Many initiatives designed to guide appropriate imaging utilization are under way. For example, the ACR has developed appropriateness criteria for a wide variety of medical conditions, including many pediatric illnesses. These have often been incorporated into practice guidelines based on available high-quality evidence of effectiveness. The main limitation of this approach at pediatric hospitals is the relative scarcity of appropriateness criteria for pediatric diseases. These criteria are also based on disease processes rather than presenting symptoms and signs and might not be up-to-date in areas with rapidly changing technology.

The current study is a retrospective evaluation of administrative data collected among participating hospitals.

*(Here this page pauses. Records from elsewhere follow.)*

/-- A vector instruction of majors 0x20–0x26 without memory operands: class (R22), streams (R163, R164), result, ARITH
(R141), flags (R140), commit (R156). -/
def State.vec (s : State) (i : Instr) (u : VUse) (k : Proc → VRes) : Out :=
  s.ofClass i (u.srcs ++ u.dst.toList) false fun p =>
    match p.misuse u.srcs u.dst.toList (u.push && !u.reads) with
    | some t => s.raised p .stream 4 0 7 (streamNo t)
    | none =>
      match s.popAll p u.srcs (u.dst.bind p.boundAt) with
      | .stop c a d0 d1 => s.raised p c 4 a d0 d1
      | .hold s w => .next { s with cpu := some { p with wait := w } }
      | .go q =>
        let pushTo := u.dst.bind q.boundAt
        match pushTo.bind (s.pushCheck q) with
        | some (c, a, d0, d1) => s.raised p c 4 a d0 d1
        | none =>
          if pushTo.any fun t => s.anyHeld q (q.pushAddrs t) then s.stall p
          else
            let r := k q
            let fl := flagsOf r.lanes
            if fl &&& p.enables ≠ 0 then
              s.raised p .arith 4 0 (fl.setWidth 64) (granules r.w p.enables r.lanes)
            else
              let q := { q with fpflags := q.fpflags ||| fl }
              let q := match r.x with
                | some (d, v) => q.setX d v
                | none => q
              let q := match r.m with
                | some (d, v) => q.setP d v
                | none => q
              let (s, q) := s.putVec q u.dst r.v
              s.done (q.advance 4)

/-! Abandoning an instruction at a halt -/

/-- The elements of a vector load that have returned, up to the first that has not, or that bears a mark. -/
def vloadPrefix : List VElem → List VElem
  | [] => []
  | e :: r =>
    match e.val with
    | some (_, false) => e :: vloadPrefix r
    | _ => []

/-- Elements written to their lanes. -/
def putElems (v : VReg) (w : Nat) (els : List VElem) : VReg :=
  putLanes v w (els.flatMap fun e => match e.val with
    | some (x, _) => e.lanes.map fun l => (l, (x, (0 : Flags)))
    | none => [])

/-- A halt abandons an incomplete instruction (R47); a vector load keeps the lanes that are complete and VPROG (R189), a vector
store VPROG, a product its K-groups (R217). -/
def Proc.abandon (p : Proc) : Proc :=
  let p := { p with tile := none, tdone := 0 }
  match p.wait with
  | .vload d z els =>
    let done := vloadPrefix els
    let rest := els.drop done.length
    match done, rest with
    | [], _ => { p with wait := .none }
    | _, e :: _ => if 1 < e.lanes.length then { p with wait := .none } else
      { (p.setV d (putElems (p.getV d) (8 * z) done)) with wait := .none, vprog := e.lane }
    | _, [] => { p with wait := .none }
  | .migrating _ _ _ => p
  | _ => { p with wait := .none }

end Sys2Proof.Machine
end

As such, it is limited by the lack of specific outcome measures related to use of imaging procedures, lack of information on important demographic variables such as patient race/ethnicity, and the lack of availability of aggregated data. In addition, these data were obtained from free-standing, not-for-profit pediatric hospitals and might not reflect imaging-utilization patterns in other settings of inpatient pediatric care. However, the results of this study point to a large degree of variation in imaging utilization and associated costs in hospitalized children. Although the use of imaging is related to increasing severity of illness, this factor alone only explains a fraction of the variability in utilization and costs.

Conclusion

How do we optimize the decision of when and how to image a sick child? Clearly, there is a need for specific practice guidelines for common pediatric diseases and for appropriateness criteria based on clinical situations and patient-presenting symptoms rather than diagnosis. Ongoing consultation between referring clinicians and radiologists prior to approval of complex imaging procedures in children is an important step, especially in children requiring the use of relatively high doses of ionizing radiation (e.g., CT, PET, cardiac catheterization and interventional procedures) and those requiring sedation or general anesthesia. It is important to reach out to our clinical colleagues and to participate in educational efforts at their teaching conferences and national meetings. Finally, there is a need to deal with both the reality and perception of our fear of frivolous litigation that results in the practice of defensive medicine.